- What you have to do:
Give back every record below, character for character.

- Provided records:
/-- A spark frame reaches byte 127 or its end: key check, fixed punts, ring rules, copy rules, learning (R177, R201, R202). One already freed is
punted no more (R231). -/
def sparkByte127 (s : State) (f : Frame) (bs : List Byte) : State :=
  let p := f.inPort
  let h := parseHdr f.hsrIn bs
  if f.punted then s
  else
    match f.spark with
    | none => s
    | some v =>
      if sparkKeyOk v p h = false then s.sparkMismatch f
      else
        let s := s.modFrame f.id (fun (f : Frame) => { f with punted := true })
        let free := f.fate.isSome
        let fix := s.fixed p h bs
        let s := match fix with
          | .take d => if free then s else s.puntMsg f.id p h bs d
          | .filtered => { s with prun := { s.prun with filtered := inc32 s.prun.filtered } }
          | .pass copy _ => if copy = true ∧ free = false then s.puntMsg f.id p h bs .time else s
        let (ri, s) := s.ringRules v.role v.vlan.fid h bs false
        if ri.gone then s.dupEnd f.id 0
        else
          let s := match v.role, ri.seq with | some (k, _, _), some q => s.fillSeq f.id k q | _, _ => s
          let s := match fix with
            | .pass _ _ =>
              if free then s
              else match s.ruleFor p h with
                | (some (k, r), s') => if r.action = 1 then s'.punt f.id (.host 2 k) else s
                | (none, _) => s
            | _ => s
          s.modFrame f.id (fun (f : Frame) => { f with learn := if v.vlan.learn = true ∧ isMulti h.sa = false then some v.vlan.fid else none })

end State

/-! ### Steps of received frames -/

/-- FRAME_LAST_BYTE: the whole frame, its FCS verdict, and the ports whose spark copy ran out of bytes. -/
def frameLastByte (p : Nat) (bs : List Byte) (ok : Bool) (under : List Nat) (s : State) : State :=
  match s.arriving p with
  | none => s
  | some f =>
    if f.decided = false then s.wholeFrame f.id p bs ok
    else
      let s := if f.spark.isSome = true ∧ 64 ≤ bs.length then s.sparkByte127 f bs else s
      match s.frame? f.id with
      | some f => s.lateEnd f p bs ok under
      | none => s

/-- FRAME_TRIGGER_BYTE: a frame reaches byte 127, or has ended with this FCS verdict (R193). One no target of which cuts through goes on
arriving until its last byte. -/
def frameTrigger (p : Nat) (bs : List Byte) (ended : Option Bool) (r : Raw) (s : State) : State :=
  if s.receives p = false then s
  else
    match s.arriving p with
    | some f => if f.spark.isSome = true ∧ ended.isNone = true ∧ 128 ≤ bs.length then s.sparkByte127 f bs else s
    | none =>
      match s.sparkFind p bs with
      | some e =>
        let s := s.sparkStart p e (bs.take 14) r
        (match ended with
        | some ok => frameLastByte p bs ok [] s
        | none => match s.arriving p with | some f => if 128 ≤ bs.length then s.sparkByte127 f bs else s | none => s)
      | none =>
        match ended with
        | some ok => let (id, s) := s.startFrame p bs r; s.wholeFrame id p bs ok
        | none =>
          if bs.length < 128 then s
          else
            let (id, s) := s.startFrame p bs r
            let h := parseHdr (s.hsrPort p) bs
            if h.etype = 0x8808 then s
            else
              let x := s.resolve p bs false
              let cut := fun q => x.2.cutsTo p x.1 q
              if x.1.targets.any cut then (x.2.decide_ id p x.1 h bs cut false (s.provisional p)).finish id 0x400 else s

/-- SPARK_MATCH (R198). -/
def sparkMatch (p : Nat) (bs : List Byte) (r : Raw) (s : State) : State :=
  if s.receives p = false ∨ (s.arriving p).isSome = true then s
  else match s.sparkFind p bs with | some e => s.sparkStart p e (bs.take 14) r | none => s

/-- SPARK_KEY_CHECK_FAIL: the bytes up to the field that fails (R201). -/
def sparkKeyFail (p : Nat) (bs : List Byte) (s : State) : State :=
  match s.arriving p with
  | some f =>
    match f.spark with
    | some v => if f.punted = true ∨ State.sparkKeyOk v p (parseHdr f.hsrIn bs) = true then s else s.sparkMismatch f
    | none => s
  | none => s

/-! ### Egress (R191, R230, R260-R263) -/

namespace State

/-- The frame the scheduler serves next on a port: the spark queue, then classes 7 down to 0, each in enqueue order (R191). -/
def nextCopy (s : State) (p : Nat) : Option Copy :=
  [8, 7, 6, 5, 4, 3, 2, 1, 0].findSome? (fun q =>
    s.buf.copies.find? (fun c => decide (c.port = p ∧ c.queue = q) && decide (c.st = CopySt.queued)))

/-- Change a copy in its place. -/
def setCopy (s : State) (old new : Copy) : State :=
  { s with buf := { s.buf with copies := s.buf.copies.map (fun (c : Copy) => if c = old then new else c) } }

/-- A mark asks for an overlay, without which the frame leaves with an invalidated FCS (R23, R260). -/
def needsOverlay (mark : Mark) (bs : List Byte) : Bool :=
  match mark with
  | .session _ _ => match (parseHdr true bs).ptp with | some (_, o) => let m := msgAt bs o; decide (m.typ = 0) && !m.twoStep | none => false
  | .turnaround _ _ _ => true
  | .transit _ _ _ _ => true
  | .twin => true
  | _ => false

/-- The transmit times of a TWIN_TIME frame, written in flight (R465). -/
def twinOverlay (bs : List Byte) (tx : Stamp) : List Byte :=
  if beAt bs 15 1 % 16 = 1 then putBytes bs 30 ((List.range 8).flatMap (fun n => wordBytesBE (timeWords (tx.times.getD n 0)))) else bs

- Answer for this exercise:
/-- A spark frame reaches byte 127 or its end: key check, fixed punts, ring rules, copy rules, learning (R177, R201, R202). One already freed is
punted no more (R231). -/
def sparkByte127 (s : State) (f : Frame) (bs : List Byte) : State :=
  let p := f.inPort
  let h := parseHdr f.hsrIn bs
  if f.punted then s
  else
    match f.spark with
    | none => s
    | some v =>
      if sparkKeyOk v p h = false then s.sparkMismatch f
      else
        let s := s.modFrame f.id (fun (f : Frame) => { f with punted := true })
        let free := f.fate.isSome
        let fix := s.fixed p h bs
        let s := match fix with
          | .take d => if free then s else s.puntMsg f.id p h bs d
          | .filtered => { s with prun := { s.prun with filtered := inc32 s.prun.filtered } }
          | .pass copy _ => if copy = true ∧ free = false then s.puntMsg f.id p h bs .time else s
        let (ri, s) := s.ringRules v.role v.vlan.fid h bs false
        if ri.gone then s.dupEnd f.id 0
        else
          let s := match v.role, ri.seq with | some (k, _, _), some q => s.fillSeq f.id k q | _, _ => s
          let s := match fix with
            | .pass _ _ =>
              if free then s
              else match s.ruleFor p h with
                | (some (k, r), s') => if r.action = 1 then s'.punt f.id (.host 2 k) else s
                | (none, _) => s
            | _ => s
          s.modFrame f.id (fun (f : Frame) => { f with learn := if v.vlan.learn = true ∧ isMulti h.sa = false then some v.vlan.fid else none })

end State

/-! ### Steps of received frames -/

/-- FRAME_LAST_BYTE: the whole frame, its FCS verdict, and the ports whose spark copy ran out of bytes. -/
def frameLastByte (p : Nat) (bs : List Byte) (ok : Bool) (under : List Nat) (s : State) : State :=
  match s.arriving p with
  | none => s
  | some f =>
    if f.decided = false then s.wholeFrame f.id p bs ok
    else
      let s := if f.spark.isSome = true ∧ 64 ≤ bs.length then s.sparkByte127 f bs else s
      match s.frame? f.id with
      | some f => s.lateEnd f p bs ok under
      | none => s

/-- FRAME_TRIGGER_BYTE: a frame reaches byte 127, or has ended with this FCS verdict (R193). One no target of which cuts through goes on
arriving until its last byte. -/
def frameTrigger (p : Nat) (bs : List Byte) (ended : Option Bool) (r : Raw) (s : State) : State :=
  if s.receives p = false then s
  else
    match s.arriving p with
    | some f => if f.spark.isSome = true ∧ ended.isNone = true ∧ 128 ≤ bs.length then s.sparkByte127 f bs else s
    | none =>
      match s.sparkFind p bs with
      | some e =>
        let s := s.sparkStart p e (bs.take 14) r
        (match ended with
        | some ok => frameLastByte p bs ok [] s
        | none => match s.arriving p with | some f => if 128 ≤ bs.length then s.sparkByte127 f bs else s | none => s)
      | none =>
        match ended with
        | some ok => let (id, s) := s.startFrame p bs r; s.wholeFrame id p bs ok
        | none =>
          if bs.length < 128 then s
          else
            let (id, s) := s.startFrame p bs r
            let h := parseHdr (s.hsrPort p) bs
            if h.etype = 0x8808 then s
            else
              let x := s.resolve p bs false
              let cut := fun q => x.2.cutsTo p x.1 q
              if x.1.targets.any cut then (x.2.decide_ id p x.1 h bs cut false (s.provisional p)).finish id 0x400 else s

/-- SPARK_MATCH (R198). -/
def sparkMatch (p : Nat) (bs : List Byte) (r : Raw) (s : State) : State :=
  if s.receives p = false ∨ (s.arriving p).isSome = true then s
  else match s.sparkFind p bs with | some e => s.sparkStart p e (bs.take 14) r | none => s

/-- SPARK_KEY_CHECK_FAIL: the bytes up to the field that fails (R201). -/
def sparkKeyFail (p : Nat) (bs : List Byte) (s : State) : State :=
  match s.arriving p with
  | some f =>
    match f.spark with
    | some v => if f.punted = true ∨ State.sparkKeyOk v p (parseHdr f.hsrIn bs) = true then s else s.sparkMismatch f
    | none => s
  | none => s

/-! ### Egress (R191, R230, R260-R263) -/

namespace State

/-- The frame the scheduler serves next on a port: the spark queue, then classes 7 down to 0, each in enqueue order (R191). -/
def nextCopy (s : State) (p : Nat) : Option Copy :=
  [8, 7, 6, 5, 4, 3, 2, 1, 0].findSome? (fun q =>
    s.buf.copies.find? (fun c => decide (c.port = p ∧ c.queue = q) && decide (c.st = CopySt.queued)))

/-- Change a copy in its place. -/
def setCopy (s : State) (old new : Copy) : State :=
  { s with buf := { s.buf with copies := s.buf.copies.map (fun (c : Copy) => if c = old then new else c) } }

/-- A mark asks for an overlay, without which the frame leaves with an invalidated FCS (R23, R260). -/
def needsOverlay (mark : Mark) (bs : List Byte) : Bool :=
  match mark with
  | .session _ _ => match (parseHdr true bs).ptp with | some (_, o) => let m := msgAt bs o; decide (m.typ = 0) && !m.twoStep | none => false
  | .turnaround _ _ _ => true
  | .transit _ _ _ _ => true
  | .twin => true
  | _ => false

/-- The transmit times of a TWIN_TIME frame, written in flight (R465). -/
def twinOverlay (bs : List Byte) (tx : Stamp) : List Byte :=
  if beAt bs 15 1 % 16 = 1 then putBytes bs 30 ((List.range 8).flatMap (fun n => wordBytesBE (timeWords (tx.times.getD n 0)))) else bs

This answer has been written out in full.